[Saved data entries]
@[simp] theorem cancel_cfg (s : State) (h : Handle) : (s.cancel h).cfg = s.cfg := rfl
@[simp] theorem cancel_cpu (s : State) (h : Handle) : (s.cancel h).cpu = s.cpu := rfl
@[simp] theorem cancel_irq (s : State) (h : Handle) : (s.cancel h).irq = s.irq := rfl
@[simp] theorem cancel_mems (s : State) (h : Handle) : (s.cancel h).mems = s.mems := rfl
@[simp] theorem cancel_ppu (s : State) (h : Handle) : (s.cancel h).ppu = s.ppu := rfl
@[simp] theorem cancel_apu (s : State) (h : Handle) : (s.cancel h).apu = s.apu := rfl
@[simp] theorem cancel_timer (s : State) (h : Handle) : (s.cancel h).timer = s.timer := rfl
@[simp] theorem cancel_dma (s : State) (h : Handle) : (s.cancel h).dma = s.dma := rfl
@[simp] theorem cancel_cart (s : State) (h : Handle) : (s.cancel h).cart = s.cart := rfl
@[simp] theorem cancel_joypad (s : State) (h : Handle) : (s.cancel h).joypad = s.joypad := rfl
@[simp] theorem cancel_serial (s : State) (h : Handle) : (s.cancel h).serial = s.serial := rfl
@[simp] theorem cancel_sampleOut (s : State) (h : Handle) : (s.cancel h).sampleOut = s.sampleOut := rfl
@[simp] theorem cancel_fault (s : State) (h : Handle) : (s.cancel h).fault = s.fault := rfl

@[simp] theorem advance_cfg (s : State) (n : Nat) : (s.advance n).cfg = s.cfg := rfl
@[simp] theorem advance_cpu (s : State) (n : Nat) : (s.advance n).cpu = s.cpu := rfl
@[simp] theorem advance_irq (s : State) (n : Nat) : (s.advance n).irq = s.irq := rfl
@[simp] theorem advance_mems (s : State) (n : Nat) : (s.advance n).mems = s.mems := rfl
@[simp] theorem advance_ppu (s : State) (n : Nat) : (s.advance n).ppu = s.ppu := rfl
@[simp] theorem advance_apu (s : State) (n : Nat) : (s.advance n).apu = s.apu := rfl
@[simp] theorem advance_timer (s : State) (n : Nat) : (s.advance n).timer = s.timer := rfl
@[simp] theorem advance_dma (s : State) (n : Nat) : (s.advance n).dma = s.dma := rfl
@[simp] theorem advance_cart (s : State) (n : Nat) : (s.advance n).cart = s.cart := rfl
@[simp] theorem advance_joypad (s : State) (n : Nat) : (s.advance n).joypad = s.joypad := rfl
@[simp] theorem advance_serial (s : State) (n : Nat) : (s.advance n).serial = s.serial := rfl
@[simp] theorem advance_sampleOut (s : State) (n : Nat) : (s.advance n).sampleOut = s.sampleOut := rfl
@[simp] theorem advance_fault (s : State) (n : Nat) : (s.advance n).fault = s.fault := rfl

@[simp] theorem charge_cfg (s : State) (n : Nat) : (s.charge n).cfg = s.cfg := rfl
@[simp] theorem charge_cpu (s : State) (n : Nat) : (s.charge n).cpu = s.cpu := rfl
@[simp] theorem charge_irq (s : State) (n : Nat) : (s.charge n).irq = s.irq := rfl
@[simp] theorem charge_mems (s : State) (n : Nat) : (s.charge n).mems = s.mems := rfl
@[simp] theorem charge_ppu (s : State) (n : Nat) : (s.charge n).ppu = s.ppu := rfl
@[simp] theorem charge_apu (s : State) (n : Nat) : (s.charge n).apu = s.apu := rfl
@[simp] theorem charge_timer (s : State) (n : Nat) : (s.charge n).timer = s.timer := rfl
@[simp] theorem charge_dma (s : State) (n : Nat) : (s.charge n).dma = s.dma := rfl
@[simp] theorem charge_cart (s : State) (n : Nat) : (s.charge n).cart = s.cart := rfl
@[simp] theorem charge_joypad (s : State) (n : Nat) : (s.charge n).joypad = s.joypad := rfl
@[simp] theorem charge_serial (s : State) (n : Nat) : (s.charge n).serial = s.serial := rfl
@[simp] theorem charge_sampleOut (s : State) (n : Nat) : (s.charge n).sampleOut = s.sampleOut := rfl
@[simp] theorem charge_fault (s : State) (n : Nat) : (s.charge n).fault = s.fault := rfl

@[simp] theorem setQueue_cycle (s : State) (q : List (Handle × Int)) : (s.setQueue q).sched.cycle = s.sched.cycle := rfl
@[simp] theorem setQueue_staged (s : State) (q : List (Handle × Int)) : (s.setQueue q).sched.staged = s.sched.staged := rfl
@[simp] theorem setQueue_queue (s : State) (q : List (Handle × Int)) : (s.setQueue q).sched.queue = q := rfl
@[simp] theorem setQueue_now (s : State) (q : List (Handle × Int)) : (s.setQueue q).now = s.now := rfl

@[simp] theorem cancel_cycle (s : State) (h : Handle) : (s.cancel h).sched.cycle = s.sched.cycle := rfl
@[simp] theorem cancel_staged (s : State) (h : Handle) : (s.cancel h).sched.staged = s.sched.staged := rfl
@[simp] theorem cancel_queue (s : State) (h : Handle) : (s.cancel h).sched.queue = dequeue h s.sched.queue := rfl
@[simp] theorem cancel_now (s : State) (h : Handle) : (s.cancel h).now = s.now := rfl

@[simp] theorem advance_cycle (s : State) (n : Nat) : (s.advance n).sched.cycle = s.sched.cycle := rfl
@[simp] theorem advance_staged (s : State) (n : Nat) : (s.advance n).sched.staged = s.sched.staged + n := rfl
@[simp] theorem advance_queue (s : State) (n : Nat) : (s.advance n).sched.queue = s.sched.queue := rfl

@[simp] theorem charge_cycle (s : State) (n : Nat) : (s.charge n).sched.cycle = s.sched.cycle := rfl
@[simp] theorem charge_staged (s : State) (n : Nat) : (s.charge n).sched.staged = s.sched.staged + n * s.mc := rfl
@[simp] theorem charge_queue (s : State) (n : Nat) : (s.charge n).sched.queue = s.sched.queue := rfl

@[simp] theorem setReg_cfg (s : State) (r : Reg8) (v : Byte) : (s.setReg r v).cfg = s.cfg := by cases r <;> rfl
@[simp] theorem setReg_sched (s : State) (r : Reg8) (v : Byte) : (s.setReg r v).sched = s.sched := by cases r <;> rfl
@[simp] theorem setReg_irq (s : State) (r : Reg8) (v : Byte) : (s.setReg r v).irq = s.irq := by cases r <;> rfl
@[simp] theorem setReg_mems (s : State) (r : Reg8) (v : Byte) : (s.setReg r v).mems = s.mems := by cases r <;> rfl
@[simp] theorem setReg_ppu (s : State) (r : Reg8) (v : Byte) : (s.setReg r v).ppu = s.ppu := by cases r <;> rfl
@[simp] theorem setReg_apu (s : State) (r : Reg8) (v : Byte) : (s.setReg r v).apu = s.apu := by cases r <;> rfl
@[simp] theorem setReg_timer (s : State) (r : Reg8) (v : Byte) : (s.setReg r v).timer = s.timer := by cases r <;> rfl
@[simp] theorem setReg_dma (s : State) (r : Reg8) (v : Byte) : (s.setReg r v).dma = s.dma := by cases r <;> rfl
@[simp] theorem setReg_cart (s : State) (r : Reg8) (v : Byte) : (s.setReg r v).cart = s.cart := by cases r <;> rfl
@[simp] theorem setReg_joypad (s : State) (r : Reg8) (v : Byte) : (s.setReg r v).joypad = s.joypad := by cases r <;> rfl
@[simp] theorem setReg_serial (s : State) (r : Reg8) (v : Byte) : (s.setReg r v).serial = s.serial := by cases r <;> rfl
@[simp] theorem setReg_sampleOut (s : State) (r : Reg8) (v : Byte) : (s.setReg r v).sampleOut = s.sampleOut := by cases r <;> rfl
@[simp] theorem setReg_fault (s : State) (r : Reg8) (v : Byte) : (s.setReg r v).fault = s.fault := by cases r <;> rfl

@[simp] theorem setPair_cfg (s : State) (p : Pair) (v : Word) : (s.setPair p v).cfg = s.cfg := by cases p <;> rfl
@[simp] theorem setPair_sched (s : State) (p : Pair) (v : Word) : (s.setPair p v).sched = s.sched := by cases p <;> rfl
@[simp] theorem setPair_irq (s : State) (p : Pair) (v : Word) : (s.setPair p v).irq = s.irq := by cases p <;> rfl
@[simp] theorem setPair_mems (s : State) (p : Pair) (v : Word) : (s.setPair p v).mems = s.mems := by cases p <;> rfl
@[simp] theorem setPair_ppu (s : State) (p : Pair) (v : Word) : (s.setPair p v).ppu = s.ppu := by cases p <;> rfl
@[simp] theorem setPair_apu (s : State) (p : Pair) (v : Word) : (s.setPair p v).apu = s.apu := by cases p <;> rfl
@[simp] theorem setPair_timer (s : State) (p : Pair) (v : Word) : (s.setPair p v).timer = s.timer := by cases p <;> rfl
@[simp] theorem setPair_dma (s : State) (p : Pair) (v : Word) : (s.setPair p v).dma = s.dma := by cases p <;> rfl
@[simp] theorem setPair_cart (s : State) (p : Pair) (v : Word) : (s.setPair p v).cart = s.cart := by cases p <;> rfl
@[simp] theorem setPair_joypad (s : State) (p : Pair) (v : Word) : (s.setPair p v).joypad = s.joypad := by cases p <;> rfl
@[simp] theorem setPair_serial (s : State) (p : Pair) (v : Word) : (s.setPair p v).serial = s.serial := by cases p <;> rfl
@[simp] theorem setPair_sampleOut (s : State) (p : Pair) (v : Word) : (s.setPair p v).sampleOut = s.sampleOut := by cases p <;> rfl
@[simp] theorem setPair_fault (s : State) (p : Pair) (v : Word) : (s.setPair p v).fault = s.fault := by cases p <;> rfl
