-- ==== Sys2Proof/Tests/Slice0.lean ====
section
/-! SUPPORT. Tests on fixed values, their expected results from the encodings, the worked examples and the vectors of the spec,
and one witness for the hypotheses of each obligation. -/

open Sys2Proof Sys2Proof.Machine

set_option maxRecDepth 10000

/-! ## Helpers -/

/-- Code at 0x0100 of the state after reset, with some CPU registers set. -/
def Tests.placed (code : List Byte) (set : Cpu → Cpu) : State :=
  let s := State.reset.pokeBytes 0x0100 code
  { s with cpu := set s.cpu }

/-- The next state exists and shows something. -/
def Tests.shows (r : StepResult) (p : State → Bool) : Bool :=
  match r with
  | .next t => p t
  | .fault _ => false
  | .refused _ => false

/-- The flags of a flag byte. -/
def Tests.flags (v : Byte) : Flags := Flags.ofByte v

/-- The state after reset of a CGB. -/
def Tests.cgb : State :=
  State.resetWith (defaultConfig .cgb) true { Cart.blank with info := { Cart.blank.info with cgbSupport := true } } ⟨0xFF, 0⟩
    ⟨0xFF, 0xFF, 0⟩

/-- The state after reset with no event pending. -/
def Tests.quiet : State := { State.reset with sched := { cycle := 100, staged := 0, queue := [] } }

/-- The state after reset with another PPU phase and line. -/
def Tests.atLine (phase : Phase) (ly : Byte) : State :=
  { Tests.quiet with ppu := { State.reset.ppu with phase := phase, mode := phase.mode, ly := ly } }

/-! ## Well-formedness: an ill-formed term for the one check there is, and a well-formed one -/

theorem test_wf_illegal_with_an_entry : (Instr.illegal 0x00).wf = false := by decide
theorem test_wf_illegal_prefix_byte : (Instr.illegal 0xCB).wf = false := by decide
theorem test_wf_illegal_without_entry : (Instr.illegal 0xD3).wf = true := by decide
theorem test_wf_nop : Instr.nop.wf = true := by decide

/-! ## Decoding: words written out bit by bit from the formats and grids of 30_encoding.md -/

theorem test_decode_ld_r_r : decode [0b01000001#8] = .ok (.ld_B_C, []) := by decide
theorem test_decode_ld_a_hl : decode [0b01111110#8] = .ok (.ld_A_atHL, []) := by decide
theorem test_decode_ld_hl_a : decode [0b01110111#8] = .ok (.ld_atHL_A, []) := by decide
theorem test_decode_ld_r_n : decode [0b00010110#8, 0x7F] = .ok (.ld_D_n8 0x7F, []) := by decide
theorem test_decode_ld_hl_n : decode [0b00110110#8, 0xA5] = .ok (.ld_atHL_n8 0xA5, []) := by decide
theorem test_decode_ld_rr_nn : decode [0b00100001#8, 0x34, 0x12] = .ok (.ld_HL_n16 0x1234, []) := by decide
theorem test_decode_ld_a_bc : decode [0b00001010#8] = .ok (.ld_A_atBC, []) := by decide
theorem test_decode_ldh_n_a : decode [0b11100000#8, 0x91] = .ok (.ldh_atN8_A 0x91, []) := by decide
theorem test_decode_ldh_a_c : decode [0b11110010#8] = .ok (.ldh_A_atC, []) := by decide
theorem test_decode_ld_nn_sp : decode [0b00001000#8, 0x00, 0xC0] = .ok (.ld_atN16_SP 0xC000, []) := by decide
theorem test_decode_push_af : decode [0b11110101#8] = .ok (.push_AF, []) := by decide
theorem test_decode_pop_de : decode [0b11010001#8] = .ok (.pop_DE, []) := by decide
theorem test_decode_adc_a_e : decode [0b10001011#8] = .ok (.adc_A_E, []) := by decide
theorem test_decode_cp_n : decode [0b11111110#8, 0x3C] = .ok (.cp_n8 0x3C, []) := by decide
theorem test_decode_inc_h : decode [0b00100100#8] = .ok (.inc_H, []) := by decide
theorem test_decode_dec_hl : decode [0b00110101#8] = .ok (.dec_atHL, []) := by decide
theorem test_decode_add_hl_sp : decode [0b00111001#8] = .ok (.add_HL_SP, []) := by decide
theorem test_decode_dec_rr : decode [0b00011011#8] = .ok (.dec_DE, []) := by decide
theorem test_decode_add_sp : decode [0b11101000#8, 0xFF] = .ok (.add_SP_e8 0xFF, []) := by decide
theorem test_decode_rrca : decode [0b00001111#8] = .ok (.rrca, []) := by decide
theorem test_decode_swap_l : decode [0b11001011#8, 0b00110101#8] = .ok (.swap_L, []) := by decide
theorem test_decode_bit_4_l : decode [0b11001011#8, 0b01100101#8] = .ok (.bit_4_L, []) := by decide
theorem test_decode_res_3_hl : decode [0b11001011#8, 0b10011110#8] = .ok (.res_3_atHL, []) := by decide
theorem test_decode_set_1_e : decode [0b11001011#8, 0b11001011#8] = .ok (.set_1_E, []) := by decide
theorem test_decode_jp_nc : decode [0b11010010#8, 0x50, 0x01] = .ok (.jp_NC_n16 0x0150, []) := by decide
theorem test_decode_jr_z : decode [0b00101000#8, 0x05] = .ok (.jr_Z_e8 0x05, []) := by decide
theorem test_decode_call_c : decode [0b11011100#8, 0x34, 0x12] = .ok (.call_C_n16 0x1234, []) := by decide
theorem test_decode_ret_nz : decode [0b11000000#8] = .ok (.ret_NZ, []) := by decide
theorem test_decode_rst_28 : decode [0b11101111#8] = .ok (.rst_28, []) := by decide
theorem test_decode_stop : decode [0b00010000#8, 0x00] = .ok (.stop 0x00, []) := by decide
theorem test_decode_halt : decode [0b01110110#8] = .ok (.halt, []) := by decide
theorem test_decode_illegal : decode [0b11010011#8] = .ok (.illegal 0xD3, []) := by decide
theorem test_decode_prefix_alone : decode [0b11001011#8] = .ok (.prefixCB, []) := by decide
theorem test_decode_leaves_rest : decode [0x3E, 0x42, 0x76] = .ok (.ld_A_n8 0x42, [0x76]) := by decide
theorem test_decode_rejects_no_bytes : decode [] = .error .noBytes := by decide
theorem test_decode_rejects_cut_short : decode [0xC3, 0x50] = .error (.truncated 0xC3) := by decide
theorem test_decode_table_word : decodeTableWord 8 0x41 = some .ld_B_C := by decide
theorem test_decode_table_word_operand : decodeTableWord 8 0xC3 = some (.jp_n16 0x0000) := by decide
theorem test_decode_table_word_extended : decodeTableWord 16 0x37CB = some .swap_A := by decide
theorem test_encode_word : encode (.ld_HL_n16 0x1234) = [0x21, 0x34, 0x12] := by decide
theorem test_with_fetch_word :
    Tests.shows (step (State.reset.withFetchWord 8 0x3C)) (fun t => decide (t.cpu.a = 0x02 ∧ t.cpu.pc = 0x0101)) = true := by
  decide
theorem test_with_fetch_word_extended :
    Tests.shows (step (State.reset.withFetchWord 16 0x37CB)) (fun t => decide (t.cpu.a = 0x10 ∧ t.cpu.pc = 0x0102)) = true := by
  decide
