-- ==== Sys2Proof/Word.lean ====
section
/-! DEFINITION. The words of the hardware: bytes, the command word, indices and the index field (R23, R50). -/

namespace Sys2Proof

/-- A byte: the unit of both address spaces (R30). -/
abbrev Byte := BitVec 8

/-- The 16-bit command word `CMD` (R50). -/
abbrev CmdWord := BitVec 16

/-- A 3-bit palette index, the width of the quantizer's and packer's ports (R23). -/
abbrev Index := BitVec 3

/-- The 48-bit index field, `field[47:0]` of the packer's ports (R23, R81). -/
abbrev IndexField := BitVec 48

end Sys2Proof
end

◆ EXERCISE
Starting with the first line of the records, repeat every line up to and including the one containing "h).apu = s.apu := rfl", and nothing else.

◆ ANSWER TO THE EXERCISE
@[simp] theorem cancel_cfg (s : State) (h : Handle) : (s.cancel h).cfg = s.cfg := rfl
@[simp] theorem cancel_cpu (s : State) (h : Handle) : (s.cancel h).cpu = s.cpu := rfl
@[simp] theorem cancel_irq (s : State) (h : Handle) : (s.cancel h).irq = s.irq := rfl
@[simp] theorem cancel_mems (s : State) (h : Handle) : (s.cancel h).mems = s.mems := rfl
@[simp] theorem cancel_ppu (s : State) (h : Handle) : (s.cancel h).ppu = s.ppu := rfl
@[simp] theorem cancel_apu (s : State) (h : Handle) : (s.cancel h).apu = s.apu := rfl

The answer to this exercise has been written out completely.